St. John de Brito
St. John de Brito
John de Brito (João de Brito, 1647-1693) was one of the earliest Jesuit missionaries in India to adopt elements of the local culture in his evangelization. He was eventually martyred because of his success and his steadfast refusal to accept honors and safety. He was born of Portuguese aristocracy and became a member of the royal court at age nine and a companion to the young prince later to become King Peter II. When de Brito was young, he almost died of an illness and his mother vowed he would wear a Jesuit cassock for a year if he were spared. He regained his health and walked around court like a miniature Jesuit, but there was nothing small about his heart or the desire that grew to actually become a Jesuit. Despite pressure from the prince and the king, he entered the Jesuit novitiate in Lisbon Dec. 17, 1662 when he was only 15 years-old. He studied classics, with an interruption because of health problems, then philosophy. He wrote to the superior general in 1668 asking to be sent to the east as a missionary, but had to finish theology first. He was ordained in February 1673 and left Lisbon for Goa in mid-March, arriving the following September. He studied more theology in Goa and was asked to remain as a teacher but he desired to be a missionary and to seek the glory of martyrdom.
Father de Brito worked in Madura, in the regions of Kolei and Tattuvanchery. When he studied the India caste system, he discovered that most Christians belonged to the lowest and most despised caste. He thought that members of the higher caste would also have to be converted for Christianity to have a future. He became an Indian ascetic, a pandaraswami since they were permitted to approach individuals of all castes. He changed his life style, eating just a bit of rice each day and sleeping on a mat, dressing in a red cloak and turban. He established a small retreat in the wilderness and was in time accepted as a pandaraswami. As he became well-known, the number of conversions greatly increased.

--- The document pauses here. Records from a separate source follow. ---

-- ==== Sys2Proof/Tests/WitnessCommands.lean ====
section
/-! SUPPORT. For each clause of the statements on DEVICE, TIME, UNIT and NAMESPACE commands, a state and operands that meet its hypotheses. -/

namespace Sys2Proof.Tests

open Sys2Proof Sys2Proof.Machine

set_option Elab.async false

theorem witness_StepRunsFrontCommand_1 : ∃ (s : State), s.pending = [] :=
  ⟨State.reset, by decide +kernel⟩

theorem witness_EveryMeasureNumberIsNew_1 : ∃ (s t : State), s.countsOnce ∧ step s = .next t ∧ t.tb.opened = true :=
  ⟨up, up, (by unfold State.countsOnce; decide +kernel), rfl, (by decide +kernel)⟩

theorem witness_FusesOnlyBurn_1 : ∃ (s t : State), s.fuses.wf ∧ step s = .next t :=
  ⟨up, up, (by unfold Fuses.wf; decide +kernel), rfl⟩

theorem witness_HeadersReadBack_1 : ∃ (r : Request), r.wf = true :=
  ⟨⟨src0, 1, 0, 1, 1, 0, 1, 0, 0, 0, 0, 0, 0, [1], []⟩, by decide +kernel⟩

theorem witness_HeadersReadBack_2 : ∃ (op flags : Nat) (c : Cmd), op < 2 ^ 16 ∧ flags < 256 ∧ c.wf = true :=
  ⟨0x0102, 255, cmd (zeros 496), by decide +kernel⟩

theorem witness_DeviceTimeUnitReadsAnswer_1 : ∃ (c : Cmd) (s : State), s.ready c .rt ∧ c.args = [] :=
  ⟨cmd [], up, by unfold State.ready; decide +kernel⟩

theorem witness_DeviceTimeUnitReadsAnswer_2 : ∃ (c : Cmd) (s : State), s.ready c .rt ∧ c.args.length ≤ 496 :=
  ⟨cmd (zeros 496), up, by unfold State.ready; decide +kernel⟩

theorem witness_DeviceTimeUnitReadsAnswer_3 : ∃ (c : Cmd) (s : State), ∃ last dLast oldest dOldest, s.ready c .rt ∧
    c.args.length = 8 ∧ 1 ≤ u8 c.args 6 ∧ u8 c.args 6 ≤ 15 ∧ s.tb.sealLog.head? = some (last, dLast) ∧ s.tb.sealLog.getLast? =
    some (oldest, dOldest) ∧ oldest ≤ fld c.args 0 6 ∧ fld c.args 0 6 ≤ last :=
  ⟨cmd (be 6 98 ++ be 1 15 ++ be 1 0), up, 99, [1], 98, [2], by unfold State.ready; decide +kernel⟩

theorem witness_DeviceTimeUnitReadsAnswer_4 : ∃ (c : Cmd) (s : State), ∃ u, s.ready c .rt ∧ c.args.length = 2 ∧ s.unit (fld
    c.args 0 2) = some u :=
  ⟨cmd (be 2 0x1000), up, HwUnit.fresh 0x1000 .online, by unfold State.ready; decide +kernel⟩

theorem witness_DeviceTimeUnitReadsAnswer_5 : ∃ (c : Cmd) (s : State), s.ready c .rt ∧ c.args.length = 4 :=
  ⟨cmd (zeros 4), up, by unfold State.ready; decide +kernel⟩

theorem witness_DeviceTimeUnitChangesComplete_deviceEnterCustody : ∃ (c : Cmd) (s : State), s.readySealed c .mgmt ∧ (fun _ a =>
    a.length = 4) s.board c.args :=
  enters_up (zeros 4) (fun _ a => a.length = 4) .mgmt (by decide +kernel)

theorem witness_DeviceTimeUnitChangesComplete_deviceSetThermal : ∃ (c : Cmd) (s : State), s.readySealed c .mgmt ∧ (fun _ a =>
    a.length = 4 ∧ rising (thermalArgs a) = true) s.board c.args :=
  enters_up ([60, 65, 70, 75]) (fun _ a => a.length = 4 ∧ rising (thermalArgs a) = true) .mgmt (by decide +kernel)

theorem witness_DeviceTimeUnitChangesComplete_deviceReset : ∃ (c : Cmd) (s : State), s.readySealed c .mgmt ∧ (fun _ a =>
    a.length = 4 ∧ u8 a 0 ≤ 1) s.board c.args :=
  enters_up (be 4 0x01000000) (fun _ a => a.length = 4 ∧ u8 a 0 ≤ 1) .mgmt (by decide +kernel)

theorem witness_DeviceTimeUnitChangesComplete_timeSetLength : ∃ (c : Cmd) (s : State), s.readySealed c .mgmt ∧ (fun _ a =>
    a.length = 8 ∧ u8 a 0 ≤ 3) s.board c.args :=
  enters_up (be 1 3 ++ zeros 7) (fun _ a => a.length = 8 ∧ u8 a 0 ≤ 3) .mgmt (by decide +kernel)

theorem witness_DeviceTimeUnitChangesComplete_unitSetState : ∃ (c : Cmd) (s : State), s.readySealed c .mgmt ∧ (fun _ a =>
    a.length = 4 ∧ u8 a 2 ≤ 3) s.board c.args :=
  enters_up (be 2 0x1000 ++ be 1 3 ++ be 1 0) (fun _ a => a.length = 4 ∧ u8 a 2 ≤ 3) .mgmt (by decide +kernel)

theorem witness_DeviceTimeUnitChangesComplete_1 : ∃ (c : SealedCmd) (s : State) (a : Bytes), a = c.cmd.args ∧ s.reaches c 0x0104
    ∧ s.power.xtal32 = true ∧ (bit (u8 a 0) 0 = false ∨ s.store.chorus = none) ∧ s.power.plan = none :=
  ⟨sc 0x0104 (be 4 0x01000000), up, _, rfl, by unfold State.reaches; decide +kernel⟩

theorem witness_DeviceTimeUnitChangesComplete_2 : ∃ (c : SealedCmd) (s : State) (a : Bytes), a = c.cmd.args ∧ s.reaches c 0x0105
    ∧ thermalOk s.thermalDefaults (thermalArgs a) = true :=
  ⟨sc 0x0105 [60, 65, 70, 75], up, _, rfl, by unfold State.reaches; decide +kernel⟩

theorem witness_DeviceTimeUnitChangesComplete_3 : ∃ (c : SealedCmd) (s : State) (a : Bytes), a = c.cmd.args ∧ s.reaches c 0x0106
    ∧ s.power.plan = none :=
  ⟨sc 0x0106 (be 4 0x01000000), up, _, rfl, by unfold State.reaches; decide +kernel⟩

theorem witness_DeviceTimeUnitChangesComplete_4 : ∃ (c : SealedCmd) (s : State) (a : Bytes), a = c.cmd.args ∧ s.reaches c 0x0202
    ∧ u8 a 0 ≤ 3 ∧ u8 a 0 ≠ s.store.length ∧ c.adm + 2 ≤ fld a 2 6 ∧ fld a 2 6 ≤ c.adm + 65536 ∧ s.store.pendingAnchor = none ∧
    s.store.startOf (fld a 2 6) % (lengthUs (u8 a 0) * 1000) = 0 :=
  ⟨sc 0x0202 (be 1 3 ++ be 1 0 ++ be 6 104), up, _, rfl, by unfold State.reaches; decide +kernel⟩

theorem witness_DeviceTimeUnitChangesComplete_5 : ∃ (c : SealedCmd) (s : State) (a : Bytes), ∃ u, a = c.cmd.args ∧ s.reaches c
    0x0302 ∧ u8 a 2 ≤ 3 ∧ s.unit (fld a 0 2) = some u ∧ (s.mgmtView (fld a 0 2)).num < u8 a 2 :=
  ⟨sc 0x0302 (be 2 0x1000 ++ be 1 3 ++ be 1 0), { up with store := { up.store with mgmt := [(0x1000, .offline)] } }, _,
    HwUnit.fresh 0x1000 .online, rfl, by unfold State.reaches; decide +kernel⟩

theorem witness_DeviceTimeUnitChangesComplete_6 : ∃ (c : SealedCmd) (s : State) (a : Bytes), ∃ u t, a = c.cmd.args ∧ t =
    s.atPlace c ∧ s.reaches c 0x0302 ∧ u8 a 2 ≤ 3 ∧ s.unit (fld a 0 2) = some u ∧ u8 a 2 < (s.mgmtView (fld a 0 2)).num :=
  ⟨sc 0x0302 (be 2 0x1000 ++ be 1 0 ++ be 1 0), up, _, HwUnit.fresh 0x1000 .online, _, rfl, rfl,
    by unfold State.reaches; decide +kernel⟩

theorem witness_NamespaceChangesComplete_namespaceCreate : ∃ (c : Cmd) (s : State), s.readySealed c .mgmt ∧ (fun _ a => a.length
    = 36 ∧ u8 a 0 ≠ 0 ∧ u8 a 1 ∈ [1, 2, 3] ∧ (fld a 4 8 = 0 ∨ fld a 12 8 ≤ fld a 4 8) ∧ (NsType.ofNum (u8 a 1) = some .ledger →
    1 ≤ fld a 20 8 ∧ fld a 20 8 ≤ 2 ^ 47)) s.board c.args :=
  enters_up (be 1 9 ++ be 1 2 ++ be 2 0 ++ be 8 4096 ++ be 8 4096 ++ be 8 (2 ^ 47) ++ be 8 0) (fun _ a => a.length = 36 ∧ u8 a 0
    ≠ 0 ∧ u8 a 1 ∈ [1, 2, 3] ∧ (fld a 4 8 = 0 ∨ fld a 12 8 ≤ fld a 4 8) ∧ (NsType.ofNum (u8 a 1) = some .ledger → 1 ≤ fld a 20 8
    ∧ fld a 20 8 ≤ 2 ^ 47)) .mgmt (by decide +kernel)

theorem witness_NamespaceChangesComplete_namespaceDelete : ∃ (c : Cmd) (s : State), s.readySealed c .mgmt ∧ (fun _ a => a.length
    = 4 ∧ u8 a 0 ≠ 0) s.board c.args :=
  enters_up (be 4 0xFF000000) (fun _ a => a.length = 4 ∧ u8 a 0 ≠ 0) .mgmt (by decide +kernel)

theorem witness_NamespaceChangesComplete_namespaceSetQuota : ∃ (c : Cmd) (s : State), s.readySealed c .mgmt ∧ (fun _ a =>
    a.length = 20 ∧ u8 a 0 ≠ 0) s.board c.args :=
  enters_up (be 1 1 ++ zeros 19) (fun _ a => a.length = 20 ∧ u8 a 0 ≠ 0) .mgmt (by decide +kernel)

theorem witness_NamespaceChangesComplete_namespaceLedgerTrim : ∃ (c : Cmd) (s : State), s.readySealed c .mgmt ∧ (fun _ a =>
    a.length = 12 ∧ u8 a 0 ≠ 0) s.board c.args :=
  enters_up (be 1 2 ++ zeros 11) (fun _ a => a.length = 12 ∧ u8 a 0 ≠ 0) .mgmt (by decide +kernel)

theorem witness_NamespaceChangesComplete_namespaceSetRetention : ∃ (c : Cmd) (s : State), s.readySealed c .mgmt ∧ (fun _ a =>
    a.length = 12 ∧ u8 a 0 ≠ 0) s.board c.args :=
  enters_up (be 1 2 ++ zeros 11) (fun _ a => a.length = 12 ∧ u8 a 0 ≠ 0) .mgmt (by decide +kernel)

theorem witness_NamespaceChangesComplete_1 : ∃ (c : SealedCmd) (s : State) (a : Bytes), ∃ typ t, a = c.cmd.args ∧ t = s.atPlace
    c ∧ u8 a 0 ≠ 0 ∧ s.reaches c 0x0401 ∧ NsType.ofNum (u8 a 1) = some typ ∧ s.store.ns (u8 a 0) = none ∧ (fld a 12 8 = 0 ∨
    s.store.committed + fld a 12 8 ≤ s.store.limit typ) :=
  ⟨sc 0x0401 (be 1 9 ++ be 1 2 ++ be 2 0 ++ be 8 0 ++ be 8 4096 ++ be 8 (2 ^ 47) ++ be 8 0), full, _, .ledger, _, rfl, rfl,
    by unfold State.reaches; decide +kernel⟩

theorem witness_NamespaceChangesComplete_2 : ∃ (c : SealedCmd) (s : State) (a : Bytes) (n : Namespace), ∃ t, a = c.cmd.args ∧ t
    = s.atPlace c ∧ u8 a 0 ≠ 0 ∧ s.store.ns (u8 a 0) = some n ∧ s.store.chorusNs (u8 a 0) = none ∧ s.reaches c 0x0402 ∧
    n.unexpired c.adm = false ∧ s.store.anyHeld n.id = false :=
  ⟨sc 0x0402 (be 4 0x03000000), { full with store := { full.store with nss := [{ ns3 with keys := [] }] } }, _,
    { ns3 with keys := [] }, _, rfl, rfl, by unfold State.reaches; decide +kernel⟩

theorem witness_NamespaceChangesComplete_3 : ∃ (c : SealedCmd) (s : State) (a : Bytes) (n : Namespace), ∃ t, a = c.cmd.args ∧ t
    = s.atPlace c ∧ u8 a 0 ≠ 0 ∧ s.store.ns (u8 a 0) = some n ∧ s.store.chorusNs (u8 a 0) = none ∧ s.reaches c 0x0403 ∧ (fld a 4
    8 = 0 ∨ fld a 12 8 ≤ fld a 4 8) ∧ (max (s.store.use n) (fld a 12 8) ≤ max (s.store.use n) n.guarantee ∨ s.store.committed -
    max (s.store.use n) n.guarantee + max (s.store.use n) (fld a 12 8) ≤ s.store.limit n.typ) :=
  ⟨sc 0x0403 (be 1 1 ++ zeros 3 ++ be 8 10000 ++ be 8 10000), full, _, ns1, _, rfl, rfl,
    by unfold State.reaches; decide +kernel⟩

theorem witness_NamespaceChangesComplete_4 : ∃ (c : SealedCmd) (s : State) (a : Bytes) (n : Namespace), a = c.cmd.args ∧ u8 a 0
    ≠ 0 ∧ s.store.ns (u8 a 0) = some n ∧ s.store.chorusNs (u8 a 0) = none ∧ s.reaches c 0x0409 ∧ n.typ = .ledger ∧ 1 ≤ fld a 4 8
    ∧ fld a 4 8 ≤ 2 ^ 47 ∧ n.retention ≤ fld a 4 8 :=
  ⟨sc 0x0409 (be 1 2 ++ zeros 3 ++ be 8 5), full, _, ns2, rfl, by unfold State.reaches; decide +kernel⟩

theorem witness_NamespaceChangesComplete_5 : ∃ (c : SealedCmd) (s : State) (a : Bytes) (n : Namespace), a = c.cmd.args ∧ u8 a 0
    ≠ 0 ∧ s.store.ns (u8 a 0) = some n ∧ s.store.chorusNs (u8 a 0) = none ∧ s.reaches c 0x0408 ∧ n.typ = .ledger ∧ fld a 4 8 ≤
    n.record ∧ (∀ e ∈ n.keys, fld e.key 0 8 ≤ fld a 4 8 → e.adm + n.retention ≤ c.adm) :=
  ⟨sc 0x0408 (be 1 2 ++ zeros 3 ++ be 8 1), full, _, ns2, rfl, by unfold State.reaches; decide +kernel⟩

theorem witness_NamespaceReadsComplete_namespaceDigest : ∃ (c : Cmd) (s : State), s.readySealed c .rt ∧ (fun _ a => 8 ≤ a.length
    ∧ a.length ≤ 248 ∧ u8 a 0 ≠ 0) s.board c.args :=
  enters_up (be 1 1 ++ zeros 247) (fun _ a => 8 ≤ a.length ∧ a.length ≤ 248 ∧ u8 a 0 ≠ 0) .rt (by decide +kernel)

theorem witness_NamespaceReadsComplete_namespaceLedgerHead : ∃ (c : Cmd) (s : State), s.readySealed c .rt ∧ (fun _ a => a.length
    = 4 ∧ u8 a 0 ≠ 0) s.board c.args :=
  enters_up (be 4 0x02000000) (fun _ a => a.length = 4 ∧ u8 a 0 ≠ 0) .rt (by decide +kernel)

theorem witness_NamespaceReadsComplete_namespaceLedgerExport : ∃ (c : Cmd) (s : State), s.readySealed c .mgmt ∧ (fun _ a => 21 ≤
    a.length ∧ a.length ≤ 260 ∧ u8 a 0 ≠ 0) s.board c.args :=
  enters_up (be 1 2 ++ zeros 259) (fun _ a => 21 ≤ a.length ∧ a.length ≤ 260 ∧ u8 a 0 ≠ 0) .mgmt (by decide +kernel)

theorem witness_NamespaceReadsComplete_namespaceValueDigest : ∃ (c : Cmd) (s : State), s.readySealed c .rt ∧ (fun _ a => 5 ≤
    a.length ∧ a.length ≤ 244 ∧ u8 a 0 ≠ 0) s.board c.args :=
  enters_up (be 1 3 ++ zeros 243) (fun _ a => 5 ≤ a.length ∧ a.length ≤ 244 ∧ u8 a 0 ≠ 0) .rt (by decide +kernel)

theorem witness_NamespaceReadsComplete_1 : ∃ (c : Cmd) (s : State), s.ready c .rt ∧ c.args = [] :=
  ⟨cmd [], full, by unfold State.ready; decide +kernel⟩

theorem witness_NamespaceReadsComplete_2 : ∃ (c : Cmd) (s : State) (n : Namespace), u8 c.args 0 ≠ 0 ∧ s.store.ns (u8 c.args 0) =
    some n ∧ s.ready c .rt ∧ c.args.length = 4 :=
  ⟨cmd (be 4 0x01000000), full, ns1, by unfold State.ready; decide +kernel⟩

theorem witness_NamespaceReadsComplete_3 : ∃ (c : SealedCmd) (s : State) (a : Bytes) (n : Namespace), a = c.cmd.args ∧ u8 a 0 ≠
    0 ∧ s.store.ns (u8 a 0) = some n ∧ s.noRank = false ∧ s.reaches c 0x0406 ∧ a.length = 8 ∧ u8 a 1 = 0 ∧ fld a 4 4 = 0 ∧
    n.keys.length ≤ 262144 ∧ valueBytes n.keys ≤ 256 * 2 ^ 20 ∧ s.pageLost 2 n.id = false ∧ (∀ e ∈ n.keys, s.valueLost e =
    false) :=
  ⟨sc 0x0406 (be 1 1 ++ zeros 7), full, _, ns1, rfl, by unfold State.reaches; decide +kernel⟩

theorem witness_NamespaceReadsComplete_4 : ∃ (c : SealedCmd) (s : State) (a : Bytes) (n : Namespace), ∃ k, a = c.cmd.args ∧ u8 a
    0 ≠ 0 ∧ s.store.ns (u8 a 0) = some n ∧ s.noRank = false ∧ s.reaches c 0x0407 ∧ n.typ = .ledger ∧ s.store.ledgerKey = some k :=
  ⟨sc 0x0407 (be 4 0x02000000), full, _, ns2, 0, rfl, by unfold State.reaches; decide +kernel⟩

theorem witness_NamespaceReadsComplete_5 : ∃ (c : SealedCmd) (s : State) (a : Bytes) (n : Namespace), ∃ e, a = c.cmd.args ∧ u8 a
    0 ≠ 0 ∧ s.store.ns (u8 a 0) = some n ∧ s.noRank = false ∧ s.reaches c 0x040B ∧ 1 ≤ u8 a 1 ∧ u8 a 1 ≤ 240 ∧ a.length = 4 + u8
    a 1 ∧ n.typ = .staging ∧ (s.checkKey none c.adm .read n.id (a.drop 4)).2 = .permitted ∧ n.find (a.drop 4) = some e ∧
    s.pageLost 3 e.extent = false :=
  ⟨sc 0x040B (be 1 3 ++ be 1 1 ++ be 2 0 ++ [77]), full, _, ns3, ⟨[77], [1, 2], 1, 90, [], 2⟩, rfl,
    by unfold State.reaches; decide +kernel⟩

theorem witness_NamespaceReadsComplete_6 : ∃ (c : SealedCmd) (s : State) (a : Bytes) (n target : Namespace), ∃ recs t, a =
    c.cmd.args ∧ recs = n.recordsIn (fld a 4 8) (fld a 12 8) ∧ t = s.atPlace c ∧ u8 a 0 ≠ 0 ∧ s.store.ns (u8 a 0) = some n ∧
    s.noRank = false ∧ s.reaches c 0x040A ∧ n.typ = .ledger ∧ u8 a 1 ≠ 0 ∧ s.store.ns (u8 a 1) = some target ∧ target.typ =
    .ordinary ∧ s.store.chorus = none ∧ s.store.ledgerKey.isSome ∧ 1 ≤ u8 a 2 ∧ u8 a 2 ≤ 240 ∧ a.length = 20 + u8 a 2 ∧ 1 ≤ fld
    a 4 8 ∧ fld a 4 8 ≤ fld a 12 8 ∧ n.oldest ≠ 0 ∧ n.oldest ≤ fld a 4 8 ∧ fld a 12 8 ≤ n.record ∧ (s.checkAll none c.adm .read
    n.id []).2 = .permitted ∧ ((s.checkAll none c.adm .read n.id []).1.checkKey none c.adm .write target.id (a.drop 20)).2 =
    .permitted ∧ imageLength recs ≤ 64 * 2 ^ 20 ∧ (s.store.roomFor target (a.drop 20) (charge (imageLength recs)) (((target.find
    (a.drop 20)).map fun e => charge e.value.length).getD 0) (b2n (target.find (a.drop 20)).isNone) = true) ∧ (∀ e ∈ recs,
    s.valueLost e = false) :=
  ⟨sc 0x040A (be 1 2 ++ be 1 1 ++ be 1 1 ++ be 1 0 ++ be 8 1 ++ be 8 1 ++ [33]), full, _, ns2, ns1, _, _, rfl, rfl, rfl,
    by unfold State.reaches; decide +kernel⟩

end Sys2Proof.Tests
end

He was made superior in Madura after 11 years on the mission, but he also became the object of hostility from Brahmans, members of the highest caste, who resented his work and wanted to kill him. He and some catechists were captured by soldiers in 1686 and bound in heavy chains. When the soldiers threatened to kill the Jesuit, he simply offered his neck, but they did not act. After spending a month in prison, the Jesuit captive was released. When he got back to Madura, he was appointed to return to Portugal to report on the status of the mission in India. When he reached Lisbon ten months later, he was received like a hero. He toured the universities and colleges describing the adventurous life of an Indian missionary. His boyhood friend and now-king, Peter II noticed how thin, worn and tired his friend looked; he asked him to remain at home to tutor his two sons, but de Brito placed the needs in India above the comfort of the Portuguese court. De Brito sailed again to Goa and returned to the mission in Madura when he arrived in November 1690. He came back despite a death threat that the raja of Marava had made four years earlier. The Jesuit missionary travelled at night from station to station so he could celebrate Mass and baptize converts.
His success in converting Prince Tadaya Theva indirectly led to his death. The prince was interested in Christianity even before the prayers of a catechist helped him recover from a serious interest. De Brito insisted that the prince could keep only one of his several wives after his baptism; he agreed to this condition, but one of the rejected wives complained to her uncle, the raja of Marava who sent soldiers to arrest the missionary on January 28, 1690. Twenty days later the raja exiled de Brito to Oriyur, a neighboring province his brother governed. The raja instructed his brother to execute the troublesome Jesuit who was taken from prison on February 4 and led to a knoll overlooking a river where an executioner decapitated him with a schimitar.